Todo indivíduo capta dados, fatos e eventos da realidade que o cerca
através dos seus cinco sentidos. Estes dados são depois inseridos na
memória individual onde cada pessoa desenvolve percepções e opiniões,
que variam de indivíduo para indivíduo dependendo do seu nível cultural,
experiência de vida, grau de informação e situação econômica para citar só
os fatores mais importantes. Assim, qualquer notícia é o resultado da
recombinação mental de vários dados captados pelo jornalista, dando
origem a um conteúdo que incorpora a visão de mundo do profissional.

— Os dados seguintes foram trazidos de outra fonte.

/-- The name buffer has 64 bytes; byte j of it is bits 8(j mod 4)+7 to 8(j mod 4) of NAME(j/4); a buffer made from 64
bytes has these bytes, and the words and the bytes determine each other (R59, R88). -/
def Obligations.NameBufferLanes : Prop :=
  (∀ name : Vector Word 16, (nameBytes name).length = 64 ∧
    (∀ (j : Nat) (h : j < 64), (nameBytes name)[j]? = some ((name[j / 4]'(by omega)).extractLsb' (8 * (j % 4)) 8)) ∧
    nameOfBytes (nameBytes name) = name) ∧
  (∀ s : List Byte, s.length = 64 → nameBytes (nameOfBytes s) = s)

/-- Every step leaves txq as it is or, in a turn of the block, appends one byte to it: BOT at the sender's start and
the receiver's echo, HBUF[k] at header byte k, BUF[k] at chunk byte k, SYNC at the sender's echo and the receiver's
barrier, EOT at the start of a receiver's attempt, SOK or NOK at its verdict; no other position transmits, and no
byte is ever recalled (R89, R376, R111, R202, R205). -/
def Obligations.TransmittedBytes : Prop :=
  ∀ s t : State, step s = .next t →
    t.txq = s.txq ∨
    (s.nextTurn = .block ∧ ∃ b : Byte, t.txq = s.txq ++ [b] ∧
      match s.pos with
      | .sSendBot | .rEchoBot => b = 0x02#8
      | .sHeader k => k < 88 ∧ b = s.hbuf.read k
      | .sChunk k => b = s.buf.read k
      | .sEchoSync | .rSendSync => b = 0x04#8
      | .rSendEot => b = 0x01#8
      | .rSendVerdict => b = if s.sess.ok then 0x07#8 else 0x08#8
      | _ => False)

/-- A delivery appends its byte to rxq and changes nothing else but the agenda, which it leaves; a turn of the block
removes bytes from the front of rxq only, at most one except at the sender's discard; host accesses, host answers and
resets leave rxq as it is (R90, R91, R94, R372). -/
def Obligations.ReceiveQueueOrder : Prop :=
  ∀ s t : State, step s = .next t →
    match s.nextTurn with
    | .deliver b => t = { s with agenda := s.agenda.tail, rxq := s.rxq ++ [b] }
    | .block => ∃ k : Nat, k ≤ s.rxq.length ∧ t.rxq = s.rxq.drop k ∧ (s.pos ≠ .sDiscard → k ≤ 1)
    | .access _ | .answer _ | .reset => t.rxq = s.rxq

/-- The block's turn leaves the state as it is when no session runs, when a LinkRecv (at a handshake wait or inside a
counted read) finds rxq empty, and when the host has not answered the pending request; that such a turn counts as a
step is the model's form of a hold (log entry 2) (R90, R92, R314, R341). -/
def Obligations.HoldsChangeNothing : Prop :=
  ∀ s : State,
    (s.pos = .idle → blockStep s = .next s) ∧
    (s.rxq = [] →
      (s.pos = .sAwaitPeer ∨ s.pos = .sWaitSync ∨ s.pos = .sWaitVerdict ∨ s.pos = .rAwaitBot ∨ s.pos = .rWaitSync ∨
        (∃ k : Nat, s.pos = .rHeader k) ∨ ∃ k : Nat, s.pos = .rChunk k) → blockStep s = .next s) ∧
    (s.answer = none →
      (s.pos = .sLoadAns ∨ (∃ e : Ending, s.pos = .sCloseAns e) ∨ s.pos = .rOpenAns ∨ s.pos = .rCommitAns ∨
        ∃ e : Ending, s.pos = .rCloseAns e) → blockStep s = .next s)

/-- With a request pending and not yet answered, SrcRead(off, n) admits Data of exactly n bytes and IoErr, SrcClose
and SinkClose admit Ack, SinkOpen and SinkAppend admit Ack and IoErr; an acknowledged SinkOpen empties the output
file, an acknowledged SinkAppend appends its bytes, and no other admitted answer changes it (log entries 13, 14); any
other answer is refused, and so is an answer with no request waiting for one (R92, R371). -/
def Obligations.HostAnswersAdmitted : Prop :=
  ∀ s : State,
    (∀ (off n : Word) (b : List Byte), s.pending = some (.srcRead off n) → s.answer = none →
      (b.length = n.toNat → s.hostAnswer (.data b) = .next { s with answer := some (.data b) }) ∧
      (b.length ≠ n.toNat → s.hostAnswer (.data b) = .refused .answerNotAdmitted) ∧
      s.hostAnswer .ioErr = .next { s with answer := some .ioErr } ∧
      s.hostAnswer .ack = .refused .answerNotAdmitted) ∧
    (s.pending = some .srcClose ∨ s.pending = some .sinkClose → s.answer = none →
      s.hostAnswer .ack = .next { s with answer := some .ack } ∧
      s.hostAnswer .ioErr = .refused .answerNotAdmitted ∧
      ∀ b : List Byte, s.hostAnswer (.data b) = .refused .answerNotAdmitted) ∧
    (∀ name : List Byte, s.pending = some (.sinkOpen name) → s.answer = none →
      s.hostAnswer .ack = .next { s with answer := some .ack, sinkFile := [] } ∧
      s.hostAnswer .ioErr = .next { s with answer := some .ioErr } ∧
      ∀ b : List Byte, s.hostAnswer (.data b) = .refused .answerNotAdmitted) ∧
    (∀ bytes : List Byte, s.pending = some (.sinkAppend bytes) → s.answer = none →
      s.hostAnswer .ack = .next { s with answer := some .ack, sinkFile := s.sinkFile ++ bytes } ∧
      s.hostAnswer .ioErr = .next { s with answer := some .ioErr } ∧
      ∀ b : List Byte, s.hostAnswer (.data b) = .refused .answerNotAdmitted) ∧
    (s.pending = none ∨ s.answer ≠ none → ∀ x : FileAnswer, s.hostAnswer x = .refused .answerWithoutRequest)
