-- ==== Sys2Proof/Tests/Slice0.lean ====
section
/-! SUPPORT. Tests. An expected value comes from the spec: a test vector of 95_test_vectors.md is named by its id, a
worked example by its rule, a code word is written out from 30_encoding.md. The last section shows, for each statement
of Certificates/Slice0 that has premises, states and operands that meet them, clause by clause, at boundary values. -/

namespace Sys2Proof.Tests
open Sys2Proof Sys2Proof.Machine

-- One theorem after another: a thread for each would pass the memory limit of check.sh.
set_option Elab.async false

/-! ### Small states -/

/-- "a.txt". -/
def fileName : List Byte := [0x61#8, 0x2E#8, 0x74#8, 0x78#8, 0x74#8]

/-- "hell". -/
def hell : List Byte := [0x68#8, 0x65#8, 0x6C#8, 0x6C#8]

/-- "123456789". -/
def digits : List Byte := [0x31#8, 0x32#8, 0x33#8, 0x34#8, 0x35#8, 0x36#8, 0x37#8, 0x38#8, 0x39#8]

/-- An idle machine with a 64-byte chunk buffer, FILE_SIZE 5, CHUNK_SIZE 8, RETRYCOUNT 3 and the name "a.txt". -/
def idle : State :=
  { State.reset with
    params := { retrycountDefault := 3#8, chunkSizeDefault := 8#32, chunkBufSize := 64 }
    retrycount := 3#8, chunkSize := 8#32, fileSize := 5#32, name := nameOfBytes (nameField fileName) }

/-- A running session of `d` at `p`: 5 bytes in chunks of 4, the first chunk current. -/
def running (d : Direction) (p : Pos) : State :=
  { idle with
    busy := true, dir := d, pos := p
    sess := {
      dir := d, cfg := idle.cfgNow, rc := 3#8, hstrict := false, rstrict := false
      fs := 5#32, cs := 8#32, p := 4#32, len := 4#32, ok := false }
    res := { Results.cleared with numFull := 1#32, remSize := 1#32 } }

/-- A sender at `p`. -/
def sending (p : Pos) : State := running .send p

/-- A receiver at `p`, its output file open where the position has it open. -/
def receiving (p : Pos) : State := { running .receive p with sinkOpened := p.sinkIsOpen }

/-- The value of `f` in the next state that `r` answers. -/
def seen {α : Type} (f : State → α) (r : Result) : Option α :=
  match r with
  | .next s => some (f s)
  | .fault _ | .refused _ => none

/-- Why a result is a refusal. -/
def refusal (r : Result) : Option Refusal :=
  match r with
  | .refused x => some x
  | .next _ | .fault _ => none

/-- The last value the host has read. -/
def lastRead (s : State) : Option Word := s.trace.getLast?

/-! ### WellFormed: a term that each check refuses -/

theorem test_ctrlOther_of_a_control_byte_is_ill_formed :
    (Instr.ctrlOther 0x01#8).WellFormed = false ∧ (Instr.ctrlOther 0x08#8).WellFormed = false ∧
    (Instr.ctrlOther 0x00#8).WellFormed = true ∧ (Instr.ctrlOther 0x09#8).WellFormed = true := by decide

theorem test_cmdReserved_of_a_command_is_ill_formed :
    (Instr.cmdReserved 1#32).WellFormed = false ∧ (Instr.cmdReserved 2#32).WellFormed = false ∧
    (Instr.cmdReserved 3#32).WellFormed = false ∧ (Instr.cmdReserved 4#32).WellFormed = true := by decide

theorem test_wrIgnored_of_a_written_offset_is_ill_formed :
    (Instr.wrIgnored 0x00#8 0#32).WellFormed = false ∧ (Instr.wrIgnored 0x24#8 0#32).WellFormed = false ∧
    (Instr.wrIgnored 0x80#8 0#32).WellFormed = false ∧ (Instr.wrIgnored 0xBC#8 0#32).WellFormed = false := by decide

theorem test_wrIgnored_of_a_misaligned_offset_is_ill_formed :
    (Instr.wrIgnored 0x29#8 0#32).WellFormed = false ∧ (Instr.wrIgnored 0xC2#8 0#32).WellFormed = false := by decide

theorem test_rdUnmapped_of_a_register_is_ill_formed :
    (Instr.rdUnmapped 0x00#8).WellFormed = false ∧ (Instr.rdUnmapped 0x60#8).WellFormed = false ∧
    (Instr.rdUnmapped 0x80#8).WellFormed = false ∧ (Instr.rdUnmapped 0x66#8).WellFormed = false := by decide

/-! ### Decoding: one word for each constructor (30_encoding.md R111, R112, R118, R119; 10_state.md R32) -/

theorem test_decode_control_bytes :
    decodeTableWord 8 0b00000001 = some .eot ∧ decodeTableWord 8 0b00000010 = some .bot ∧
    decodeTableWord 8 0b00000011 = some .lok ∧ decodeTableWord 8 0b00000100 = some .sync ∧
    decodeTableWord 8 0b00000101 = some .ok ∧ decodeTableWord 8 0b00000110 = some .rsd ∧
    decodeTableWord 8 0b00000111 = some .sok ∧ decodeTableWord 8 0b00001000 = some .nok ∧
    decodeTableWord 8 0b00000000 = some (.ctrlOther 0x00#8) ∧
    decodeTableWord 8 0b11111111 = some (.ctrlOther 0xFF#8) := by decide +kernel

theorem test_decode_commands :
    decodeTableWord 48 0x10400000001 = some .send ∧ decodeTableWord 48 0x10400000002 = some .receive ∧
    decodeTableWord 48 0x10400000003 = some .crcClear ∧
    decodeTableWord 48 0x10480000001 = some (.cmdReserved 0x80000001#32) := by decide +kernel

O conceito tradicional de isenção ou imparcialidade no jornalismo foi
alterado também por mudanças provocadas pela digitalização no processo
de produção das notícias. Até agora, elas resultavam basicamente do
trabalho de um grupo restrito de profissionais, mas na era digital o
tradicional muro separando o jornalismo da publicidade está começando a
cair. Trata-se de uma alteração de rotinas que ainda prevalece nos grandes
veículos, mas que aos poucos começa a ganhar espaço na imprensa local e
regional.
Engajamento, a nova palavra mágica no jornalismo
O jornalismo na era digital está incorporando às suas rotinas a preocupação
com o engajamento social, ou seja, desenvolver uma crescente relação de
interatividade entre jornalistas e o público. Os profissionais já não
assumem mais a postura de quem sabe o que as pessoas precisam saber,
mas buscam nelas os temas e a orientação sobre o que deve ser noticiado e
como. O engajamento é cada vez mais visto como uma ferramenta
indispensável na produção de notícias que incorporem diferentes versões e,
até mesmo, no desenvolvimento da sustentabilidade financeira de um
veículo digital.
Este mesmo princípio começa a ser aplicado no relacionamento das
redações com um tipo especial de público formado por possíveis
anunciantes. No Canadá, Suécia e Austrália já existem jornais locais online
que mantêm uma relação permanente de troca de informações com
empresários locais, anunciantes ou não. As experiências ainda não
permitem avaliações definitivas, mas artigos publicados por revistas
acadêmicas revelam que os empresários que aceitaram um diálogo com as
redações passaram a contribuir com dados e fatos para conteúdos
jornalísticos.
Já os jornalistas envolvidos nestas experiências, adotaram a transparência total nos
contatos e informações fornecidas por eventuais anunciantes como forma de manter a
autonomia editorial sem comprometer a credibilidade junto ao público. É o caso
do Sopris Sun, da cidade de Carbondale, no estado norte-americano do Colorado, cuja
associação comercial local mantém reuniões mensais com a redação para troca de ideias
sobre problemas da cidade e sobre a responsabilidade dos empresários na
sustentabilidade do jornal.
Na nova realidade digital, a imparcialidade passa claramente a ser vista como uma meta
e não mais como um atributo intrínseco de uma notícia. As ciências da cognição, sobre
as quais se baseia o contato do jornalista com a realidade, atestam que a busca da
isenção e da objetividade são objetivos permanentes, mas inalcançáveis em sua
plenitude. Isto muda muita coisa no jornalismo atual. A maior delas é a necessidade de
ter que abandonar dogmas como o da isenção no exercício da profissão.